Top of PROVIDED RECORDS
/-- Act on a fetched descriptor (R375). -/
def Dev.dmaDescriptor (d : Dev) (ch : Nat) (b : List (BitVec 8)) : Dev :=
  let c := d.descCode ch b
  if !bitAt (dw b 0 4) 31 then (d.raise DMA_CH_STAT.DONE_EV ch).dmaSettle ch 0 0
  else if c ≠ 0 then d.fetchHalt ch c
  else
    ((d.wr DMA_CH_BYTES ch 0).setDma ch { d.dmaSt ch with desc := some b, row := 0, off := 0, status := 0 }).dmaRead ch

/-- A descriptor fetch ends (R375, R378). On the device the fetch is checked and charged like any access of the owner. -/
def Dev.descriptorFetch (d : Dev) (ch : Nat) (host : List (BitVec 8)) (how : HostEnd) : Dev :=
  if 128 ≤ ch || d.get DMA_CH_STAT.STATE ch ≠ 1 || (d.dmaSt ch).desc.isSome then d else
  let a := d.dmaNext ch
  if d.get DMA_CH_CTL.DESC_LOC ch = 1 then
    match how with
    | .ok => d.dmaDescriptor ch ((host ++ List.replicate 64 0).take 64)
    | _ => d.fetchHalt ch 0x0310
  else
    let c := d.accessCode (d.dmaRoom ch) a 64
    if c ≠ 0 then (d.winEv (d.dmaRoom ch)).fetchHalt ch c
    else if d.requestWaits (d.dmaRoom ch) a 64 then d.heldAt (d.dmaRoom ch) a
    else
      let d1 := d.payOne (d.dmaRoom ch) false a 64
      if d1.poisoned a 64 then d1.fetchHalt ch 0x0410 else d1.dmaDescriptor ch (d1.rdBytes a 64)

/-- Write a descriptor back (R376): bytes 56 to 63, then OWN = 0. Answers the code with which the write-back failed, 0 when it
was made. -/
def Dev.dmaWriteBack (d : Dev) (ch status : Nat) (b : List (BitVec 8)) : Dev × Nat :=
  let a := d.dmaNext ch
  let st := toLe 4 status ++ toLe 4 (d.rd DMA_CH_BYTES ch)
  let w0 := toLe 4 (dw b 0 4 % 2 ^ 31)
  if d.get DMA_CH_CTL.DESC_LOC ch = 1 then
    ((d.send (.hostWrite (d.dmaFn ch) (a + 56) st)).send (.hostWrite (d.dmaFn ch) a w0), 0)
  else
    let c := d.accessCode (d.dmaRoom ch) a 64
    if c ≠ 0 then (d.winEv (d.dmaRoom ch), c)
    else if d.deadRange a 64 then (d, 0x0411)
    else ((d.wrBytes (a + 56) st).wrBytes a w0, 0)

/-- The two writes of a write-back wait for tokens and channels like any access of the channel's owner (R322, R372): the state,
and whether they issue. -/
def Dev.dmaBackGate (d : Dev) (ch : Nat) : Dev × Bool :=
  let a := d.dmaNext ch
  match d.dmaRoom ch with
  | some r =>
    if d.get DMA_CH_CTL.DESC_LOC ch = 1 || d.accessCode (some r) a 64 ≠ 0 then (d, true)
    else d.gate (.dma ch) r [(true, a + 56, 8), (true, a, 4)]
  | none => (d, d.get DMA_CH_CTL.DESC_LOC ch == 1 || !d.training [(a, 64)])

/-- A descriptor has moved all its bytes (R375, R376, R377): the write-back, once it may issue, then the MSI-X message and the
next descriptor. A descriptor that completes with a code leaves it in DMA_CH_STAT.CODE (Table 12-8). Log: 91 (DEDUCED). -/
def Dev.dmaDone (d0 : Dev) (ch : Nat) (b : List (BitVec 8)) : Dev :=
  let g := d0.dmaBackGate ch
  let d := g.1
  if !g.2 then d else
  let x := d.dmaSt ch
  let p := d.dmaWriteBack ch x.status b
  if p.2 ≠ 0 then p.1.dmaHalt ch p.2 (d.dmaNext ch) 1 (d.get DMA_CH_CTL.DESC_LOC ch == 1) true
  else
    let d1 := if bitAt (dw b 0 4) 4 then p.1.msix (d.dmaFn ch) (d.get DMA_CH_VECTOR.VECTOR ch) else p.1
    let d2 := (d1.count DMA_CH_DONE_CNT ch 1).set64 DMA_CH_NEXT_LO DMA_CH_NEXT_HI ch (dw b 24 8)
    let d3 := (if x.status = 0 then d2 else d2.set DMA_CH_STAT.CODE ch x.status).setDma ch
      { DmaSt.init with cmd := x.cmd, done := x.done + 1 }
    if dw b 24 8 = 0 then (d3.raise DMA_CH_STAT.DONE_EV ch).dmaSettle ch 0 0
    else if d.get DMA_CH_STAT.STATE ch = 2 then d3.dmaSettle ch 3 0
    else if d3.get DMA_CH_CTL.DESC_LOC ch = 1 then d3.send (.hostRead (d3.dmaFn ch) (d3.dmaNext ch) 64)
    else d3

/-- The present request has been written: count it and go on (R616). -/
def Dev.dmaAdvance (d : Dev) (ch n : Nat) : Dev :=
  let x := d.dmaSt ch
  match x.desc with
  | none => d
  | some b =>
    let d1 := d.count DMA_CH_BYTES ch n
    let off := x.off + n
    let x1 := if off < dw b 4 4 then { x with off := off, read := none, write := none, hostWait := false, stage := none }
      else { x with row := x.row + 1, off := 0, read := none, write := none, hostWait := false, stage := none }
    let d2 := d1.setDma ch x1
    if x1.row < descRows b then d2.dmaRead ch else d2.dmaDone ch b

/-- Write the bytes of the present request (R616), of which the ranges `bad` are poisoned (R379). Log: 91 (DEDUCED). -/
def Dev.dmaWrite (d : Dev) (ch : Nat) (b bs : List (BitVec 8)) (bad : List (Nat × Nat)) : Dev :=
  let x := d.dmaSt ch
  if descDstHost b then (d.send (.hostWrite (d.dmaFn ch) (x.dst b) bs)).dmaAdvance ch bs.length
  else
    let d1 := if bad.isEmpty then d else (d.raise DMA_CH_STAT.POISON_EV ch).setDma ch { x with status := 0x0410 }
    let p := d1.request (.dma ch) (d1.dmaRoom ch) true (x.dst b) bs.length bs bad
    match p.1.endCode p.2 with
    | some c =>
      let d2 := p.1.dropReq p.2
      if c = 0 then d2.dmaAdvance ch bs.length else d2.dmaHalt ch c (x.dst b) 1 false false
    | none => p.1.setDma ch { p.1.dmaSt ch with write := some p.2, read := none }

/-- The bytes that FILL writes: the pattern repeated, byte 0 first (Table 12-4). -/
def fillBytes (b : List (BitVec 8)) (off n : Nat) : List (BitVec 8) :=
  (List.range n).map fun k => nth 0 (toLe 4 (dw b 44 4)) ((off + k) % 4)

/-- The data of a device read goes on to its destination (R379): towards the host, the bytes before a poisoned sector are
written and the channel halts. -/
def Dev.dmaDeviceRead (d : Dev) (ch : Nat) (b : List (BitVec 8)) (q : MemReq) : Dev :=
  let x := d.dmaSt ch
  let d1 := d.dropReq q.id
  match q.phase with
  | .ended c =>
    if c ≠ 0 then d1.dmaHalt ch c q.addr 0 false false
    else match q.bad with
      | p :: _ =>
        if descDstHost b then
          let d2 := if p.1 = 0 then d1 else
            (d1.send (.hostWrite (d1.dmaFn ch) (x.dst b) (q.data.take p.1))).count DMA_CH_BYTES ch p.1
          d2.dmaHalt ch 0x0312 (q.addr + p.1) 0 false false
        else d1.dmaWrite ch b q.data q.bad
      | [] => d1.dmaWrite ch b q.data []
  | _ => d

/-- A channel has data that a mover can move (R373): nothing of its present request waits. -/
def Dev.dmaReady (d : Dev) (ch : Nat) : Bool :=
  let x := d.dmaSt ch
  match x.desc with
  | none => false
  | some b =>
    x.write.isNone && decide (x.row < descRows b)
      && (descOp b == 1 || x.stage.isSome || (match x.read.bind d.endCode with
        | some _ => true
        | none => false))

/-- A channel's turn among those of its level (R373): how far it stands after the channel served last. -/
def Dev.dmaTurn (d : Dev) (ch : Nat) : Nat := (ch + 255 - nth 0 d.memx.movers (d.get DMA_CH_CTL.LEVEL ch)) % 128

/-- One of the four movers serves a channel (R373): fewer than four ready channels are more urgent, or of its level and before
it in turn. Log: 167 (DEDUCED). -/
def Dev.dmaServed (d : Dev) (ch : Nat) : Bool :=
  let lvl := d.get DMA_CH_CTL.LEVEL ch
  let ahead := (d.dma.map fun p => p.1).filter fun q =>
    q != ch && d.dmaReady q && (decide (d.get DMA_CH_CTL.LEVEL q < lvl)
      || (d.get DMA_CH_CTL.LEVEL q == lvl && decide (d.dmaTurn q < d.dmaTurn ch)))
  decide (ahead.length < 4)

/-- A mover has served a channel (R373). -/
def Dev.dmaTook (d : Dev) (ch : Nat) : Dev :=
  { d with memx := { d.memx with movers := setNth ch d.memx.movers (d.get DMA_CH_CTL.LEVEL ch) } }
Bottom of PROVIDED RECORDS
HOW TO COMPLETE THIS TASK | The range runs from the line with "< d.dmaTurn ch)))" to the last line of the entries above, both included. Restate it word for word.

THE ANSWER |
      || (d.get DMA_CH_CTL.LEVEL q == lvl && decide (d.dmaTurn q < d.dmaTurn ch)))
  decide (ahead.length < 4)

/-- A mover has served a channel (R373). -/
def Dev.dmaTook (d : Dev) (ch : Nat) : Dev :=
  { d with memx := { d.memx with movers := setNth ch d.memx.movers (d.get DMA_CH_CTL.LEVEL ch) } }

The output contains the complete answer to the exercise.